■ WORK TASK:
Word for word, set down every line of the entries below from the line with "theorem keepsAt_countByte (b" to the line with "The walk of", including both, and no other line.

◇ ◇ ◇ ◇ ◇ ◇ ◇

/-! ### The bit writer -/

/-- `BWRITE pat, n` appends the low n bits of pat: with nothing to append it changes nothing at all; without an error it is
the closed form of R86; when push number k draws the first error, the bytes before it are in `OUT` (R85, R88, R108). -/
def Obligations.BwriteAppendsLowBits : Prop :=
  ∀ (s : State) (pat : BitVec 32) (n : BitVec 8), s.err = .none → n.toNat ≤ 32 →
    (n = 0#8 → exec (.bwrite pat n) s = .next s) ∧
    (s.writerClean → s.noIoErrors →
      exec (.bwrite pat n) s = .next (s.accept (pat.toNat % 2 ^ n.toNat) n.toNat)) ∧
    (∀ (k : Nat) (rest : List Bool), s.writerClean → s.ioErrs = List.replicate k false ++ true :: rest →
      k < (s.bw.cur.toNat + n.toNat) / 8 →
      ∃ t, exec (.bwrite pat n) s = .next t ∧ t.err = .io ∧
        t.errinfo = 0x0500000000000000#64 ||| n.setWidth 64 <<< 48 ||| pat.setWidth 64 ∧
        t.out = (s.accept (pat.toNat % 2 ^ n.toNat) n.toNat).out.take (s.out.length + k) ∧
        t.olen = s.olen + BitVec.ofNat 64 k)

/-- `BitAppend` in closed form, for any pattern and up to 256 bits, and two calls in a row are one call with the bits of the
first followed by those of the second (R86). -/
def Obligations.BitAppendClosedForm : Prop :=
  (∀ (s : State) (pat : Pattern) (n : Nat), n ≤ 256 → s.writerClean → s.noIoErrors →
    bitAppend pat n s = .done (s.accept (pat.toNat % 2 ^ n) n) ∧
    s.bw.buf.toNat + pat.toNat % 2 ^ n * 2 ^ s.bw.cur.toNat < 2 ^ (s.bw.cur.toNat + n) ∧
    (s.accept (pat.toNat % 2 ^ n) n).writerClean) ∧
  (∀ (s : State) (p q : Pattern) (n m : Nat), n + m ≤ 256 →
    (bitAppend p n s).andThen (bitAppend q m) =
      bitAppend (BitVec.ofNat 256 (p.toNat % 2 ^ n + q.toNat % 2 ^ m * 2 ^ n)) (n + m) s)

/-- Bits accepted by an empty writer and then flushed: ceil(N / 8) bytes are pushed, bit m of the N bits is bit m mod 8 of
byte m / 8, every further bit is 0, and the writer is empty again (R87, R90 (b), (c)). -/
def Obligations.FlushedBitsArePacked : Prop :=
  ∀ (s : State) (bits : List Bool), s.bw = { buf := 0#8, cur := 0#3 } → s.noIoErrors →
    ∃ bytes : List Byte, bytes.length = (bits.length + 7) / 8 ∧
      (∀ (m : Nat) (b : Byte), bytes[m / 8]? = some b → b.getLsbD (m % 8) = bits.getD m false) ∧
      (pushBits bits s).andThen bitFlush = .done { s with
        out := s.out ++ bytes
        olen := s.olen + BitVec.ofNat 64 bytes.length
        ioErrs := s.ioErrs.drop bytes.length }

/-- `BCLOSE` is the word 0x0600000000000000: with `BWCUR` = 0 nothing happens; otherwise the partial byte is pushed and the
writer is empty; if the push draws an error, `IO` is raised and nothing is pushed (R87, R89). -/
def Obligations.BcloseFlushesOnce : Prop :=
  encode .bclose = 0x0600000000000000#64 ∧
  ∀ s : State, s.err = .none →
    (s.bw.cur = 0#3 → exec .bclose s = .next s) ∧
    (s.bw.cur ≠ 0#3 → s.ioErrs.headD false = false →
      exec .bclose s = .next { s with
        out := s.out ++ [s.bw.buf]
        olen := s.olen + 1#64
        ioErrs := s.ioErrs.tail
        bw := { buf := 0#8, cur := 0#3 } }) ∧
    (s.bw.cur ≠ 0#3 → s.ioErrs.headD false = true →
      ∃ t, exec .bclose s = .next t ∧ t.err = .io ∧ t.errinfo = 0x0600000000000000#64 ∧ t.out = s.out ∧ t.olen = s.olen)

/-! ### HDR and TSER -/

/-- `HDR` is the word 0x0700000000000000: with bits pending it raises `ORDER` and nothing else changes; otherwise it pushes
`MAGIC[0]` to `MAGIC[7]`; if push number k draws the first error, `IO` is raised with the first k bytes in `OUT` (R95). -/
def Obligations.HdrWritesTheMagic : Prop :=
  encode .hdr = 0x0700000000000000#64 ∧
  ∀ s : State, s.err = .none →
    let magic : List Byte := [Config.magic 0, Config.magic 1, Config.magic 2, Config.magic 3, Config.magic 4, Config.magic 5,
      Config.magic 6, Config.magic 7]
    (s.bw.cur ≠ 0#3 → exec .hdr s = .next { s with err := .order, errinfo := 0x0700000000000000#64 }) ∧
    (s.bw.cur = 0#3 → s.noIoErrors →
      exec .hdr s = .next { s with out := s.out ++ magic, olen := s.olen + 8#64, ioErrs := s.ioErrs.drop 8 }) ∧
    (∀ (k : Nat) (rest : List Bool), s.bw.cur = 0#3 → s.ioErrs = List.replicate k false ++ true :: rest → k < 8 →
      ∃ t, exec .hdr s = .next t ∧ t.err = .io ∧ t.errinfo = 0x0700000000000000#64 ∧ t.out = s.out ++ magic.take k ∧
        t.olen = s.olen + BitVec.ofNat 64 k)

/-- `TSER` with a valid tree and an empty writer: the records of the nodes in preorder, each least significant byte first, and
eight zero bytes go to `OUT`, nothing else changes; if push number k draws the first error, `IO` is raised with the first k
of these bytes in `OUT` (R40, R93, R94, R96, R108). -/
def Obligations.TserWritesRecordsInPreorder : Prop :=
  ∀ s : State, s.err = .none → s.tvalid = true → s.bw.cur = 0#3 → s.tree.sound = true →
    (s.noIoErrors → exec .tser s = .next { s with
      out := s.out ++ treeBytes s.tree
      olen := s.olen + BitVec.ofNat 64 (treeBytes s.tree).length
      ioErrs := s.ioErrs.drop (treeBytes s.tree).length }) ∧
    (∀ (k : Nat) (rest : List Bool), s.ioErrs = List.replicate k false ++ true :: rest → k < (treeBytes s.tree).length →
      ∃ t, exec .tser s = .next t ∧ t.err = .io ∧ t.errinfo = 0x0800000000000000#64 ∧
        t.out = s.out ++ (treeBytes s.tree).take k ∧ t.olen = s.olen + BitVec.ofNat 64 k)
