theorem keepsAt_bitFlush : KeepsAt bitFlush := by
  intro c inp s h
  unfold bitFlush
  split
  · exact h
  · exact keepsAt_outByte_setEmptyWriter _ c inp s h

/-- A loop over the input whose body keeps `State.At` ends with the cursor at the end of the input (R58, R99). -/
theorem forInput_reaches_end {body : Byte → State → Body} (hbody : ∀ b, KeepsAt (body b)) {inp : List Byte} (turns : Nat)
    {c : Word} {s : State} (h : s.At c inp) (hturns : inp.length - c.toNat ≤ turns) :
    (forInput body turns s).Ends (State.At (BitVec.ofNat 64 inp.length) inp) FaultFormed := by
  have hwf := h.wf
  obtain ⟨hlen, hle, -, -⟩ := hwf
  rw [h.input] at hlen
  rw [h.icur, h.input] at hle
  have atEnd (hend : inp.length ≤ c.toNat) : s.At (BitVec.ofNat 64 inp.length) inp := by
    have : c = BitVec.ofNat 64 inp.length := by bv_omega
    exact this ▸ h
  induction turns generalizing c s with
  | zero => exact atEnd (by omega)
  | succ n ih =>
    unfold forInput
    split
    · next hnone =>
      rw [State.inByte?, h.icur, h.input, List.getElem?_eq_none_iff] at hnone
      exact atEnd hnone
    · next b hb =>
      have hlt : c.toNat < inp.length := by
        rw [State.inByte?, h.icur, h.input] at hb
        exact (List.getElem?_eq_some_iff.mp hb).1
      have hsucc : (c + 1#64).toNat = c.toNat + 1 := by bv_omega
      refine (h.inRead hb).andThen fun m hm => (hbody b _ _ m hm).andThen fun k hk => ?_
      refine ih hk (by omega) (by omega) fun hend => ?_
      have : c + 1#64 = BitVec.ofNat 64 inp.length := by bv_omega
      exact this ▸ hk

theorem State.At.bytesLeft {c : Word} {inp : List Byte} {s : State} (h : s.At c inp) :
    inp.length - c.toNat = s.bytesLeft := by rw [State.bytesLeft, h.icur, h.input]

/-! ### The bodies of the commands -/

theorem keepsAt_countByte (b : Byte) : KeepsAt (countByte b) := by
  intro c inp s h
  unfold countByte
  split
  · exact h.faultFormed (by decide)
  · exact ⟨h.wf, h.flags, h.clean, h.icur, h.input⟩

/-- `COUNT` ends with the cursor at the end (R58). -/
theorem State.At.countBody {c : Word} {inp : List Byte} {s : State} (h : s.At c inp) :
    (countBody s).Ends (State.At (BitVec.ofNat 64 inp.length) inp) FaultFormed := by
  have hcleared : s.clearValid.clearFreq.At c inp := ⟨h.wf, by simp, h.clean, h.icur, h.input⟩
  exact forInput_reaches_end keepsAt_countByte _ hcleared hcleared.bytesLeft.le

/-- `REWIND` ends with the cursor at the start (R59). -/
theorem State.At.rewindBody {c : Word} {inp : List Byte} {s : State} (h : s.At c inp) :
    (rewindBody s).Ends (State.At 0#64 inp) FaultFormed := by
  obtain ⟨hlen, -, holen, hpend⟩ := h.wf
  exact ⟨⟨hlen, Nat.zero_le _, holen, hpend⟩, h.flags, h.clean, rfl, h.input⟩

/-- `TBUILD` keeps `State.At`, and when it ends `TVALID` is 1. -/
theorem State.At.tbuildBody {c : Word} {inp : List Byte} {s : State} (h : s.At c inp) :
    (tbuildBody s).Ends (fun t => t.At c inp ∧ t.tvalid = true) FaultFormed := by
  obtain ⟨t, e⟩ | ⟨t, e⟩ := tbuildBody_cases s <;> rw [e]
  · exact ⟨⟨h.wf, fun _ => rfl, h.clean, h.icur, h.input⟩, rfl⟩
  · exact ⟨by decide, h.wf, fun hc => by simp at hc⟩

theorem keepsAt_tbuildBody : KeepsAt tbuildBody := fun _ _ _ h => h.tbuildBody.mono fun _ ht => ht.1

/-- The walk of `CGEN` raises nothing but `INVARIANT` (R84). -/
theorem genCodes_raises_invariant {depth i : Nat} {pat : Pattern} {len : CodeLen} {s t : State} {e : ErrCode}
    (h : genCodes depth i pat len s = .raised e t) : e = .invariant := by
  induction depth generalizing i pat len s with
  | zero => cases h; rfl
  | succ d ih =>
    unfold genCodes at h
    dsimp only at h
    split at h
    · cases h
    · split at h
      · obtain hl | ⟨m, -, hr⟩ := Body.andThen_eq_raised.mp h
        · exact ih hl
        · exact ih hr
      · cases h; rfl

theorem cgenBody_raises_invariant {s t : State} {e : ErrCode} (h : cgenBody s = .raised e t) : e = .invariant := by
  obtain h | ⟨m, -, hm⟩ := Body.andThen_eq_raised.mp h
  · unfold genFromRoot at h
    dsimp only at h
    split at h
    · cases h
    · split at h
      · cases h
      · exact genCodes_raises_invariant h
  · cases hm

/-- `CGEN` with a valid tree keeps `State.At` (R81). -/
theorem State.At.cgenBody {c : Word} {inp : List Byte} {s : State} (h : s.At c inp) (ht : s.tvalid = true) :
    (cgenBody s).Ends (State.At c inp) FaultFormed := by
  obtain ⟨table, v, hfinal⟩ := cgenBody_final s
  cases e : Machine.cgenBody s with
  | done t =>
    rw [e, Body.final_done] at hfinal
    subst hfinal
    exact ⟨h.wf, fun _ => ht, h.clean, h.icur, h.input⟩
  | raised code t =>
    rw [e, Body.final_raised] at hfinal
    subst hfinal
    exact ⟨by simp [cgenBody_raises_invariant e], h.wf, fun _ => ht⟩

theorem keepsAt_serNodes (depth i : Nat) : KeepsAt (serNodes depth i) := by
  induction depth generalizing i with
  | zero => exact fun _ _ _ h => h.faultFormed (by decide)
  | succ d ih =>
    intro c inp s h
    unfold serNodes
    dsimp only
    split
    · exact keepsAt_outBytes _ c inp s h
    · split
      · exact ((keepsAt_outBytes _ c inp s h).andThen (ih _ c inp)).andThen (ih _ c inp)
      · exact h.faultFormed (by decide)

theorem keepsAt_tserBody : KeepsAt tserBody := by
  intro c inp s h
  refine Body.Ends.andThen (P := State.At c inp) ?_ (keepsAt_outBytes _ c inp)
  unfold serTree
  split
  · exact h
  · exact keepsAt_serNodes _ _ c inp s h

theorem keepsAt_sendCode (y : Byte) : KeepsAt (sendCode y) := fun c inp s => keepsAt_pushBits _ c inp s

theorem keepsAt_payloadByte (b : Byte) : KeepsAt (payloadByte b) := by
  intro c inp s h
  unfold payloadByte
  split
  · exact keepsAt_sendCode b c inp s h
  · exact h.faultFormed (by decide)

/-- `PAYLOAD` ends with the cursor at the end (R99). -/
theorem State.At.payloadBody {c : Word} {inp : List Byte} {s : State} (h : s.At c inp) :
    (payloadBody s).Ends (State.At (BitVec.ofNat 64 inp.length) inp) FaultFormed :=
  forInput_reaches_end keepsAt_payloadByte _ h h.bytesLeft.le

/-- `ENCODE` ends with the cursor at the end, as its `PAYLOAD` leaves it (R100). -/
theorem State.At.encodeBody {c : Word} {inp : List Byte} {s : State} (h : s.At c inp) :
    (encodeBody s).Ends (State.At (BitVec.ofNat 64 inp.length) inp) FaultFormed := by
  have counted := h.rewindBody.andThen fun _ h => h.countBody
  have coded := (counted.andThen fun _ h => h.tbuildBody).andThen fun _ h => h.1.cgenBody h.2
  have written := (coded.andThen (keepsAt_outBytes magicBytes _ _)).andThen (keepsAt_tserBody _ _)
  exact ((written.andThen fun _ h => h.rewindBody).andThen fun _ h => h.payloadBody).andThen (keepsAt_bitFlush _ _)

◇ ◇ ◇ ◇ ◇ ◇ ◇

■ RESULT FOR THIS TASK:
theorem keepsAt_countByte (b : Byte) : KeepsAt (countByte b) := by
  intro c inp s h
  unfold countByte
  split
  · exact h.faultFormed (by decide)
  · exact ⟨h.wf, h.flags, h.clean, h.icur, h.input⟩

/-- `COUNT` ends with the cursor at the end (R58). -/
theorem State.At.countBody {c : Word} {inp : List Byte} {s : State} (h : s.At c inp) :
    (countBody s).Ends (State.At (BitVec.ofNat 64 inp.length) inp) FaultFormed := by
  have hcleared : s.clearValid.clearFreq.At c inp := ⟨h.wf, by simp, h.clean, h.icur, h.input⟩
  exact forInput_reaches_end keepsAt_countByte _ hcleared hcleared.bytesLeft.le

/-- `REWIND` ends with the cursor at the start (R59). -/
theorem State.At.rewindBody {c : Word} {inp : List Byte} {s : State} (h : s.At c inp) :
    (rewindBody s).Ends (State.At 0#64 inp) FaultFormed := by
  obtain ⟨hlen, -, holen, hpend⟩ := h.wf
  exact ⟨⟨hlen, Nat.zero_le _, holen, hpend⟩, h.flags, h.clean, rfl, h.input⟩

/-- `TBUILD` keeps `State.At`, and when it ends `TVALID` is 1. -/
theorem State.At.tbuildBody {c : Word} {inp : List Byte} {s : State} (h : s.At c inp) :
    (tbuildBody s).Ends (fun t => t.At c inp ∧ t.tvalid = true) FaultFormed := by
  obtain ⟨t, e⟩ | ⟨t, e⟩ := tbuildBody_cases s <;> rw [e]
  · exact ⟨⟨h.wf, fun _ => rfl, h.clean, h.icur, h.input⟩, rfl⟩
  · exact ⟨by decide, h.wf, fun hc => by simp at hc⟩

theorem keepsAt_tbuildBody : KeepsAt tbuildBody := fun _ _ _ h => h.tbuildBody.mono fun _ ht => ht.1

/-- The walk of `CGEN` raises nothing but `INVARIANT` (R84). -/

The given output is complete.